WORK ORDER => Could you set down exactly the lines in the records below between the line holding "namespace State" and the line holding "of a slot. -/", inclusive?

Dataset entries:
-*-

-- ==== Sys2Proof/Machine/Verify.lean ====
section
/-!
DEFINITION. Verifying a slot (03_start_of_day R70, Table 3.3).
-/

namespace Sys2Proof.Machine

namespace State

/-- The header of a slot has passed its checks, so its N governs the rest of the read (R68, R70) and shows in NVM_DIV, until
another header passes them (DESIGN CHOICE, notes/assumptions/15). -/
def headerRead (s : State) (slot : Nat) (d : SlotRead) : Bool :=
  s.nor.usable && decide (slotEndMib slot ≤ s.nor.sizeMib) && d.reads 64 && headerPresent d.header &&
    decide (crc18 (d.header.take 63) = wordAt d.header 63) && headerFits s.identity d.header

/-- Checks 4 to 7 of R70 on the sections and the trailer of a slot. -/
def verifyRest (s : State) (d : SlotRead) (l : List RawSection) (t : List Word) : Nat × Option Image :=
  let st := s.cus.startState
  let analysis := decide (st = LcState.analysis)
  let z := imageSecret (s.lookup slotImageKey) d.header
  let i := imageOf analysis z d l
  if !signatureOk s.authHash d t then (4, none)
  else if i.rung < s.ladderValue .image then (5, none)
  else if !analysis && !unwrapsAll z l then (6, none)
  else if sectionsOk s.isN l && l.all (fun r => wrapFormOk (Plan.plainSizes r.type) r) && Plan.ok i.sections analysis i.bound then
    (1, some i)
  else (7, none)

/-- Verification of a slot: its code, and the image when it is accepted. In PROVISION without a fused authority hash every slot
takes 0o4 (R66). -/
def verifySlot (s : State) (slot : Nat) (readError : Option Nat) : Nat × Option Image :=
  let d := s.slotRead slot readError
  let h := d.header
  if s.cus.startState = LcState.provision && s.authHash.isNone then (4, none)
  else if !s.nor.usable || decide (s.nor.sizeMib < slotEndMib slot) then (2, none)
  else if !d.reads 64 then (3, none)
  else if !headerPresent h then (2, none)
  else if crc18 (h.take 63) ≠ wordAt h 63 then (3, none)
  else if !headerFits s.identity h then (7, none)
  else
    match slotSections d with
    | none => (3, none)
    | some (l, t) => s.verifyRest d l t

end State

end Sys2Proof.Machine
end

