-- ==== Sys2Proof/Machine/Dispatch.lean ====
section
/-!
DEFINITION. One arm for each command.
-/

namespace Sys2Proof.Machine
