/-- R197 to R199: PAUSE and PFC. -/
def Obligations.LaneFlowControlCompletes : Prop :=
  (∀ (lane : Fin 16) (n : Nat) (quanta : BitVec 16) (s : State), s.wireLane lane = some n → s.laneUpNow n = true →
    s.laneIsClient n = true → s.lanePauseEn n = true → s.laneRate n ≠ 0 →
    ∃ t, exec (.pauseFrameRx lane quanta) s = .next t ∧
      (t.lane n).pauseRx = decide (quanta ≠ 0) ∧ tabGet 0 (t.lane n).heldUntil 8 = (if quanta = 0 then 0 else s.now +
        s.quantaCycles n quanta.toNat) ∧ (t.lane n).pfcRx = (s.lane n).pfcRx ∧ (t.lane n).ctlDropped = (s.lane n).ctlDropped) ∧
  (∀ (lane : Fin 16) (n : Nat) (quanta : BitVec 16) (s : State), s.wireLane lane = some n → s.laneUpNow n = true → s.lanePauseEn
    n = false →
    ∃ t, exec (.pauseFrameRx lane quanta) s = .next t ∧
      t.lane n = { s.lane n with ctlDropped := satInc 18 (s.lane n).ctlDropped }) ∧
  (∀ (lane : Fin 16) (n : Nat) (quanta : BitVec 16) (s : State), s.wireLane lane = some n → s.laneUpNow n = false →
    ∃ t, exec (.pauseFrameRx lane quanta) s = .next t ∧
      s.onlyChanges t observers) ∧
  (∀ (lane : Fin 16) (n : Nat) (enable : Byte) (quanta : BitVec 128) (s : State), s.wireLane lane = some n → s.laneUpNow n =
    true → s.laneIsClient n = true → s.lanePfcEn n = true → enable.toNat &&& s.lanePfcPrio n ≠ 0 → s.laneRate n ≠ 0 →
    ∃ t, exec (.pfcFrameRx lane enable quanta) s = .next t ∧
      (∀ p : Fin 8, (t.lane n).pfcRx.testBit p = if (enable.toNat &&& s.lanePfcPrio n).testBit p then decide (quanta.toNat / 2 ^
        (16 * (7 - p.val)) % 2 ^ 16 ≠ 0) else (s.lane n).pfcRx.testBit p) ∧ (t.lane n).pauseRx = (s.lane n).pauseRx) ∧
  (∀ (lane : Fin 16) (n : Nat) (enable : Byte) (quanta : BitVec 128) (s : State), s.wireLane lane = some n → s.laneUpNow n =
    true → enable.toNat &&& s.lanePfcPrio n = 0 →
    ∃ t, exec (.pfcFrameRx lane enable quanta) s = .next t ∧
      t.lane n = { s.lane n with ctlDropped := satInc 18 (s.lane n).ctlDropped }) ∧
  (∀ (lane : Fin 16) (n u : Nat) (s : State), s.unitsHeld = false → s.laneLead lane = some n → tabGet 0 (s.lane n).heldUntil 8 =
    u → u ≠ 0 →
    ∃ t, exec (.pauseTimerExpiry lane none) s = .next t ∧
      (t.lane n).pauseRx = false ∧ (t.lane n).pfcRx = (s.lane n).pfcRx ∧ tabGet 0 (t.lane n).heldUntil 8 = 0 ∧ t.now = max s.now
        u) ∧
  (∀ (lane : Fin 16) (n u : Nat) (p : Fin 8) (s : State), s.unitsHeld = false → s.laneLead lane = some n → tabGet 0 (s.lane
    n).heldUntil p = u → u ≠ 0 →
    ∃ t, exec (.pauseTimerExpiry lane (some p)) s = .next t ∧
      (∀ k : Fin 8, (t.lane n).pfcRx.testBit k = (decide (k ≠ p) && (s.lane n).pfcRx.testBit k)) ∧ (t.lane n).pauseRx = (s.lane
        n).pauseRx ∧ t.now = max s.now u) ∧
  (∀ (lane : Fin 16) (n u : Nat) (s : State), s.unitsHeld = false → s.replayMode = false → s.laneLead lane = some n →
    s.laneUpNow n = true → (s.lane n).sentAt = [(8, u)] →
    ∃ t, exec (.pauseRefresh lane) s = .next t ∧
      Sent.frame n (controlFrame (s.laneMac n) 256 65535) ∈ t.sent ∧ t.now = max s.now (u - 1 + s.quantaCycles n 32768) ∧
        (t.lane n).sentAt = [(8, t.now + 1)]) ∧
  (∀ (lane : Fin 16) (n p u : Nat) (s : State), s.unitsHeld = false → s.replayMode = false → s.laneLead lane = some n →
    s.laneUpNow n = true → (s.lane n).sentAt = [(p, u)] → p < 8 →
    ∃ t, exec (.pauseRefresh lane) s = .next t ∧
      Sent.frame n (controlFrame (s.laneMac n) (2 ^ p) 65535) ∈ t.sent ∧ t.now = max s.now (u - 1 + s.quantaCycles n 32768))

/-- R77, R197, R208, R210, R212, R231, R236: a client frame, from its lane to its queue. Which EtherTypes open a tag is the
model's reading (notes/assumptions/84). -/
def Obligations.ClientFramesComplete : Prop :=
  (∀ (lane : Fin 16) (n : Nat) (bytes : List Byte) (s : State), s.laneLead lane = some n → s.laneIsClient n = true → s.laneUpNow
    n = true → s.replayMode = false → (fcsGood (bytesOf bytes) = false ∨ bytes.length < 64) →
    ∃ t, exec (.clientFrameRx lane bytes) s = .next t ∧
      (t.lane n).lineErr = satInc 18 (s.lane n).lineErr ∧ t.tp.queues = s.tp.queues) ∧
  (∀ (lane : Fin 16) (n : Nat) (bytes : List Byte) (s : State), s.laneLead lane = some n → s.laneIsClient n = true → s.laneUpNow
    n = true → s.replayMode = false → fcsGood (bytesOf bytes) = true → 64 ≤ bytes.length → s.laneMaxFrame n < bytes.length →
    ∃ t, exec (.clientFrameRx lane bytes) s = .next t ∧
      (t.lane n).oversize = satInc 18 (s.lane n).oversize ∧ t.tp.queues = s.tp.queues) ∧
  (∀ (lane : Fin 16) (n : Nat) (bytes : List Byte) (s : State), s.laneLead lane = some n → s.laneIsClient n = true → s.laneUpNow
    n = true → s.replayMode = false → fcsGood (bytesOf bytes) = true → 64 ≤ bytes.length → bytes.length ≤ s.laneMaxFrame n →
    pairAt (bytesOf bytes) 12 = 0x8808 → pairAt (bytesOf bytes) 14 ≠ 1 → pairAt (bytesOf bytes) 14 ≠ 0x0101 →
    ∃ t, exec (.clientFrameRx lane bytes) s = .next t ∧
      (t.lane n).ctlDropped = satInc 18 (s.lane n).ctlDropped ∧ t.tp.queues = s.tp.queues) ∧
  (∀ (lane : Fin 16) (n : Nat) (bytes : List Byte) (s : State), s.laneLead lane = some n → s.laneIsClient n = true → s.laneUpNow
    n = true → s.replayMode = false → fcsGood (bytesOf bytes) = true → 64 ≤ bytes.length → bytes.length ≤ s.laneMaxFrame n →
    pairAt (bytesOf bytes) 12 ≠ 0x8808 → frameDa (bytesOf bytes) ≠ s.laneMac n → s.selectTenant n (frameVlan (bytesOf bytes)) =
    none →
    ∃ t, exec (.clientFrameRx lane bytes) s = .next t ∧
      tabGet 0 t.tp.noTenant n = satInc 18 (tabGet 0 s.tp.noTenant n) ∧ t.tp.queues = s.tp.queues) ∧
  (∀ (lane : Fin 16) (n : Nat) (bytes : List Byte) (u i q tc : Nat) (stream : Option Nat) (s : State), s.laneLead lane = some n
    → s.laneIsClient n = true → s.laneUpNow n = true → s.replayMode = false → fcsGood (bytesOf bytes) = true → 64 ≤ bytes.length
    → bytes.length ≤ s.laneMaxFrame n → pairAt (bytesOf bytes) 12 ≠ 0x8808 → frameDa (bytesOf bytes) ≠ s.laneMac n →
    s.selectTenant n (frameVlan (bytesOf bytes)) = some u → s.start.outcome = .running → tabGet none s.tp.drains u = none →
    s.classify u (clientKey n bytes) = some i → State.entryResult (State.classEntry (s.classifier u) i) = (q, tc, stream) →
    State.stateCode (s.tenant u).state = none → s.settled q = true → s.admits u q bytes.length = true →
    ∃ t, exec (.clientFrameRx lane bytes) s = .next t ∧
      s.queuedOne t q u bytes.length ∧ (t.queue q).frames.getLast?.map QFrame.data = some (frameData (bytesOf bytes)))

-*-

SOLUTION TO THIS PROBLEM =>
namespace State

/-- The header of a slot has passed its checks, so its N governs the rest of the read (R68, R70) and shows in NVM_DIV, until
another header passes them (DESIGN CHOICE, notes/assumptions/15). -/
def headerRead (s : State) (slot : Nat) (d : SlotRead) : Bool :=
  s.nor.usable && decide (slotEndMib slot ≤ s.nor.sizeMib) && d.reads 64 && headerPresent d.header &&
    decide (crc18 (d.header.take 63) = wordAt d.header 63) && headerFits s.identity d.header

/-- Checks 4 to 7 of R70 on the sections and the trailer of a slot. -/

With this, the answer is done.